*EXERCISE*: Print, from the listing below, the lines starting at the line containing "(rule R242). -/" and ending at the line containing "Rules R246, R247", exactly as they stand, and print nothing else.

*DATA SUPPLIED*:
● ● ● ● ● ● ●

-- ==== Sys2Proof/Machine/PortReads.lean ====
section
/-! DEFINITION. The normal-mode port reads, one meaning per row (rules R121 to R128). -/

namespace Sys2Proof.Machine

/-- RD_CTRL (rule R121, decision D8): a draw; nothing changes. -/
def execRdCtrl (s : State) : Host.Outcome State Fault Refusal := .next s.giveBackDraw

/-- RD_MASK (rule R122, decision D8). -/
def execRdMask (s : State) : Host.Outcome State Fault Refusal := .next s.giveBackDraw

/-- RD_STATUS (rule R123): the flags from before the clear, then `vblank` and `w` cleared. -/
def execRdStatus (s : State) : Host.Outcome State Fault Refusal :=
  .next (s.clearVblankAndToggle.giveBack (statusComposite s.bank.status s.statusLow))

/-- RD_OAMADDR (rule R124, decision D8): the cursor does not move. -/
def execRdOamaddr (s : State) : Host.Outcome State Fault Refusal := .next s.giveBackDraw

/-- RD_OAMDATA (rule R125): the byte at the cursor, then the cursor moves. -/
def execRdOamdata (s : State) : Host.Outcome State Fault Refusal :=
  .next (s.incOamAddr.giveBack (s.oamByte s.bank.oamAddr.toNat))

/-- RD_SCROLL (rule R126, decision D8): `w` is not changed. -/
def execRdScroll (s : State) : Host.Outcome State Fault Refusal := .next s.giveBackDraw

/-- RD_ADDR (rule R127, decision D8). -/
def execRdAddr (s : State) : Host.Outcome State Fault Refusal := .next s.giveBackDraw

/-- What a data-port read returns (rule R128): the fetched byte at once in the palette range, else the
byte the previous read fetched. -/
def dataResult (s : State) (fetched : Byte) : Byte :=
  if inPaletteRange s.bank.v then fetched else s.bank.readBuffer

/-- The mapper is notified when the increment carries bit 12 of `v` from 0 to 1 (rule R128). -/
def notifyIfA12Rises (oldV : CompositeAddr) (s : State) : State :=
  if !oldV.getLsbD 12 && s.bank.v.getLsbD 12 then s.emit .onScanlineBoundary else s

/-- The data-port read without the mapper guard (rule R128). -/
def readDataPort (s : State) : State :=
  let (fetched, s₁) := s.memRead (busOf s.bank.v)
  let result := dataResult s fetched
  let s₂ := ({ s₁ with bank.readBuffer := fetched, bank.lastDataOut := result } : State).incV
  (notifyIfA12Rises s.bank.v s₂).giveBack result

/-- RD_DATA (rule R128). -/
def execRdData (s : State) : Host.Outcome State Fault Refusal := s.withMapper (readDataPort s)

end Sys2Proof.Machine
end

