-- ==== Sys2Proof/Certificates/Slice0/Obligations.lean ====
section
/-! DEFINITION. The statements for the provers, and the few terms they share. Each docstring names the rule of
spec/ that the statement formalises, or the log entry where a clause is the model's own choice. -/

namespace Sys2Proof.Machine

/-! ### Terms the statements share -/

/-- `m'` is `m` with the byte `d` stored at cell `k` and every other cell as it was. -/
def StoredByte (r : Region) (m m' : Memory) (k : Nat) (d : Byte) : Prop :=
  Memory.read r m' k = d ∧ ∀ j, j ≠ k → Memory.read r m' j = Memory.read r m j

/-- A rendering scanline, −1 … 239 (rule R16). -/
def State.RenderingLine (s : State) : Prop := -1 ≤ s.timing.scanline ∧ s.timing.scanline ≤ 239

/-- A visible scanline, 0 … 239 (rule R16). -/
def State.VisibleLine (s : State) : Prop := 0 ≤ s.timing.scanline ∧ s.timing.scanline ≤ 239

/-- The condition of the odd-frame skip (rule R242). -/
def State.SkipsDot (s : State) : Prop :=
  s.timing.scanline = 0 ∧ s.timing.dot = 0 ∧ s.timing.oddFrame = true ∧
    (s.bank.mask.getLsbD 3 || s.bank.mask.getLsbD 4) = true

/-- The dot that a TICK processes: its own, but for the skip of rule R242. -/
def State.Processes (s : State) (d : Nat) : Prop := (s.SkipsDot → d = 1) ∧ (¬ s.SkipsDot → d = s.timing.dot)

/-- Rules R246, R247 and R248: `t` is past the dot `d` that a TICK of `s` processed. -/
def State.AdvancesPast (s t : State) (d : Nat) : Prop :=
  (d < 340 →
    t.timing.dot = d + 1 ∧ t.timing.scanline = s.timing.scanline ∧
    t.timing.frameComplete = s.timing.frameComplete ∧ t.timing.oddFrame = s.timing.oddFrame ∧ t.front = s.front) ∧
  (340 ≤ d → s.timing.scanline < 260 →
    t.timing.dot = 0 ∧ t.timing.scanline = s.timing.scanline + 1 ∧
    t.timing.frameComplete = s.timing.frameComplete ∧ t.timing.oddFrame = s.timing.oddFrame ∧ t.front = s.front) ∧
  (340 ≤ d → 260 ≤ s.timing.scanline →
    t.timing.dot = 0 ∧ t.timing.scanline = -1 ∧ t.timing.frameComplete = true ∧
    t.timing.oddFrame = !s.timing.oddFrame ∧ t.front = s.back ∧ t.back = s.back)

/-- The value of a read at `addr` that comes after `k` others of the same operation (rules R63, R84): the mapper's
byte where it intercepts, else the internal cell's. -/
def State.readAfter (s : State) (k : Nat) (addr : BusAddr) : Byte :=
  ((s.mapper.afterReads k).readAnswer (ppuAddr addr)).getD (s.internalRead (ppuAddr addr))

/-- The mapper declines the next `n` reads it is offered. -/
def Mapper.DeclinesReads (m : Mapper) (n : Nat) : Prop := ∃ rest, m.readAnswers = List.replicate n none ++ rest

/-- The state that the compositor of a TICK sees: after the background and the sprite step (rule R241). -/
def State.atCompositor (s : State) : State := s.backgroundStep.spriteStep

/-- The addresses that a TICK reads, in order (rules R165 to R169, R174, R197, R201, R228, R278), where no skip
happens: the background's fetch or dummy fetch, at dot 340 the two planes of each valid slot, and the pixel's colour. -/
def State.tickReads (s : State) : List BusAddr :=
  let d := s.timing.dot
  let plane := bgPatternAddr (bitField s.bank.ctrl 4) s.bg.nextId (fineY s.bank.v)
  let background : List BusAddr :=
    if (2 ≤ d ∧ d ≤ 257) ∨ (321 ≤ d ∧ d ≤ 337) then
      if (d - 1) % 8 = 0 then [tileIdAddr s.bank.v]
      else if (d - 1) % 8 = 2 then [attrAddr s.bank.v]
      else if (d - 1) % 8 = 4 then [plane]
      else if (d - 1) % 8 = 6 then [plane + 8#16]
      else []
    else if d = 338 ∨ d = 340 then [tileIdAddr s.bank.v]
    else []
  let sprites : List BusAddr :=
    if d = 340 then
      (List.finRange 8).flatMap fun i =>
        if i.val < s.sp.count then [s.spriteAddr s.sp.slot[i], s.spriteAddr s.sp.slot[i] + 8#16] else []
    else []
  let pixel : List BusAddr :=
    if 0 ≤ s.timing.scanline ∧ 1 ≤ d ∧ d ≤ 256 then
      [colourAddr (compose s.atCompositor.bgPixel s.atCompositor.fgPixel)]
    else []
  if -1 ≤ s.timing.scanline ∧ s.timing.scanline ≤ 239 then background ++ sprites ++ pixel else []

/-- A call by which the block offers the mapper a read. -/
def MapperCall.isRead : MapperCall → Bool
  | .interceptRead _ => true
  | .interceptWrite _ _ => false
  | .mirroringMode => false
  | .onScanlineBoundary => false
  | .onLatchUpdate _ => false

/-- Whether the TICK that processes dot `d` calls the mapper (rules R271, R177, R208, R228, R245): a background
fetch, a dummy fetch (and with it the sprite fetches of dot 340), a palette read, or the notification. -/
def State.TickCallsMapper (s : State) (d : Nat) : Prop :=
  (s.RenderingLine ∧
      ((((2 ≤ d ∧ d ≤ 257) ∨ (321 ≤ d ∧ d ≤ 337)) ∧
          ((d - 1) % 8 = 0 ∨ (d - 1) % 8 = 2 ∨ (d - 1) % 8 = 4 ∨ (d - 1) % 8 = 6)) ∨ d = 338 ∨ d = 340)) ∨
    (s.VisibleLine ∧ 1 ≤ d ∧ d ≤ 256) ∨
    (s.RenderingLine ∧ d = 260 ∧ (s.bank.mask.getLsbD 3 || s.bank.mask.getLsbD 4) = true)

/-- The OAM entries that qualify for the next scanline, in index order (rule R192). -/
def State.qualifyingEntries (s : State) : List Nat :=
  (List.range 64).filter fun n =>
    decide (0 ≤ s.timing.scanline + 1 - ((s.oamByte (4 * n)).toNat : Int) ∧
      s.timing.scanline + 1 - ((s.oamByte (4 * n)).toNat : Int) < (if s.bank.ctrl.getLsbD 5 then 16 else 8))

/-- The dots between an evaluation and the end of the sprite fetch that follows it: no rule shows a sprite shifter
there, and the fetch of dot 340 loads those of every valid slot (rules R190, R197, R203). -/
def State.BeforeSpriteFetch (s : State) : Prop := s.RenderingLine ∧ 321 ≤ s.timing.dot ∧ s.timing.dot ≤ 340
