-- ==== Sys2Proof/Laws/Sprites.lean ====
section
/-! SUPPORT. What the sprite step of a TICK does, said once: the result of a scan as a whole (rules R191 to R196)
and the fetch of one slot as one update (rules R197 to R203). -/

namespace Sys2Proof.Machine

/-- Whether OAM entry n qualifies for the next scanline (rule R192). -/
def State.entryQualifies (s : State) (n : Nat) : Bool :=
  qualifies (s.timing.scanline + 1) (spriteHeight s.bank.ctrl) (s.oamByte (4 * n))

/-- A slot with entry n copied into it (rule R193). -/
def State.copyOf (s : State) (sl : Slot) (n : Nat) : Slot :=
  sl.copyEntry (s.oamByte (4 * n)) (s.oamByte (4 * n + 1)) (s.oamByte (4 * n + 2)) (s.oamByte (4 * n + 3))

/-- What a scan of the entries `l` does to a list that holds `acc.sp.count` of them already. -/
structure ScanResult (s : State) (acc res : Scan) (q : List Nat) : Prop where
  count : res.sp.count = min 8 (acc.sp.count + q.length)
  overflow : res.overflow = (acc.overflow || decide (8 < acc.sp.count + q.length))
  zeroPossible : res.sp.zeroPossible = (acc.sp.zeroPossible || decide (0 ∈ q.take (8 - acc.sp.count)))
  old : ∀ i : Fin 8, i.val < acc.sp.count → res.sp.slot[i] = acc.sp.slot[i]
  new : ∀ (i : Fin 8) (n : Nat), acc.sp.count ≤ i.val → q[i.val - acc.sp.count]? = some n →
    res.sp.slot[i] = s.copyOf acc.sp.slot[i] n
  rest : ∀ i : Fin 8, acc.sp.count + q.length ≤ i.val → res.sp.slot[i] = acc.sp.slot[i]

/-- A scan, from any list it starts with. -/
theorem scan_result (s : State) (l : List Nat) (acc : Scan) (h : acc.sp.count ≤ 8) :
    ScanResult s acc (l.foldl s.scanEntry acc) (l.filter s.entryQualifies) := by
  induction l generalizing acc with
  | nil =>
    refine ⟨?_, ?_, ?_, fun i _ => rfl, fun i n _ h => ?_, fun i _ => rfl⟩
    · simp; omega
    · simp [show ¬ 8 < acc.sp.count by omega]
    · simp
    · simp at h
  | cons n l ih =>
    simp only [List.foldl_cons]
    by_cases hq : s.entryQualifies n = true
    · have hq' : qualifies (s.timing.scanline + 1) (spriteHeight s.bank.ctrl) (s.oamByte (4 * n)) = true := hq
      rw [List.filter_cons_of_pos hq]
      by_cases hc : acc.sp.count < 8
      · have e : s.scanEntry acc n = { acc with sp :=
            { slot := acc.sp.slot.set acc.sp.count (s.copyOf acc.sp.slot[acc.sp.count] n) hc
              count := acc.sp.count + 1, zeroPossible := acc.sp.zeroPossible || n == 0 } } := by
          unfold State.scanEntry
          rw [if_pos hq', dif_pos hc]
          rfl
        rw [e]
        have r := ih { acc with sp :=
            { slot := acc.sp.slot.set acc.sp.count (s.copyOf acc.sp.slot[acc.sp.count] n) hc
              count := acc.sp.count + 1, zeroPossible := acc.sp.zeroPossible || n == 0 } } (by simp; omega)
        refine ⟨?_, ?_, ?_, fun i hi => ?_, fun i m hi hm => ?_, fun i hi => ?_⟩
        · rw [r.count]; simp; omega
        · rw [r.overflow]; simp; congr 2; simp; omega
        · rw [r.zeroPossible]
          obtain ⟨k, hk⟩ : ∃ k, 8 - acc.sp.count = k + 1 := ⟨7 - acc.sp.count, by omega⟩
          simp only [hk, List.take_succ_cons, show 8 - (acc.sp.count + 1) = k by omega]
          by_cases h0 : n = 0
          · subst h0; simp
          · simp [beq_false_of_ne h0, Ne.symm h0]
        · rw [r.old i (by simp; omega)]
          simp [Fin.getElem_fin, Vector.getElem_set_ne, show acc.sp.count ≠ i.val by omega]
        · by_cases hie : i.val = acc.sp.count
          · rw [r.old i (by simp; omega)]
            have : m = n := by simp [hie] at hm; exact hm.symm
            subst this
            simp [Fin.getElem_fin, hie]
          · obtain ⟨k, hk⟩ : ∃ k, i.val - acc.sp.count = k + 1 := ⟨i.val - acc.sp.count - 1, by omega⟩
            rw [hk, List.getElem?_cons_succ] at hm
            rw [r.new i m (by simp; omega) (by simpa [show i.val - (acc.sp.count + 1) = k by omega] using hm)]
            simp [Fin.getElem_fin, Vector.getElem_set_ne, show acc.sp.count ≠ i.val by omega]
        · simp at hi
          rw [r.rest i (by simp; omega)]
          simp [Fin.getElem_fin, Vector.getElem_set_ne, show acc.sp.count ≠ i.val by omega]
      · have e : s.scanEntry acc n = { acc with overflow := true } := by
          unfold State.scanEntry; rw [if_pos hq', dif_neg hc]
        rw [e]
        have r := ih { acc with overflow := true } h
        have h8 : acc.sp.count = 8 := by omega
        refine ⟨?_, ?_, ?_, r.old, fun i m hi _ => by omega, fun i hi => by omega⟩
        · rw [r.count]; simp; omega
        · rw [r.overflow]; simp; omega
        · rw [r.zeroPossible]; simp [h8]
    · have hq' : ¬ qualifies (s.timing.scanline + 1) (spriteHeight s.bank.ctrl) (s.oamByte (4 * n)) = true := hq
      have e : s.scanEntry acc n = acc := by unfold State.scanEntry; rw [if_neg hq']
      rw [List.filter_cons_of_neg hq, e]
      exact ih acc h

/-- A slot beyond the count is not fetched (rule R197). -/
theorem fetchSlot_invalid (s : State) (i : Fin 8) (h : s.sp.count ≤ i.val) : s.fetchSlot i = s := by
  unfold State.fetchSlot
  rw [if_neg (by omega)]

/-- A valid slot: two reads, low plane first, then the load (rules R201 to R203). -/
theorem fetchSlot_valid (s : State) (i : Fin 8) (h : i.val < s.sp.count) :
    s.fetchSlot i =
      let lo := s.readValue (ppuAddr (s.spriteAddr s.sp.slot[i]))
      let s₁ := s.afterRead true (ppuAddr (s.spriteAddr s.sp.slot[i]))
      let hi := s₁.readValue (ppuAddr (s.spriteAddr s.sp.slot[i] + 8#16))
      { s₁.afterRead true (ppuAddr (s.spriteAddr s.sp.slot[i] + 8#16)) with
        sp.slot := s.sp.slot.set i
          { s.sp.slot[i] with lo := flipRow s.sp.slot[i].attr lo, hi := flipRow s.sp.slot[i].attr hi } } := by
  unfold State.fetchSlot
  rw [if_pos h]
  rfl

end Sys2Proof.Machine
end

● ● ● ● ● ● ●

*PROBLEM SOLUTION*:
/-- The condition of the odd-frame skip (rule R242). -/
def State.SkipsDot (s : State) : Prop :=
  s.timing.scanline = 0 ∧ s.timing.dot = 0 ∧ s.timing.oddFrame = true ∧
    (s.bank.mask.getLsbD 3 || s.bank.mask.getLsbD 4) = true

/-- The dot that a TICK processes: its own, but for the skip of rule R242. -/
def State.Processes (s : State) (d : Nat) : Prop := (s.SkipsDot → d = 1) ∧ (¬ s.SkipsDot → d = s.timing.dot)

/-- Rules R246, R247 and R248: `t` is past the dot `d` that a TICK of `s` processed. -/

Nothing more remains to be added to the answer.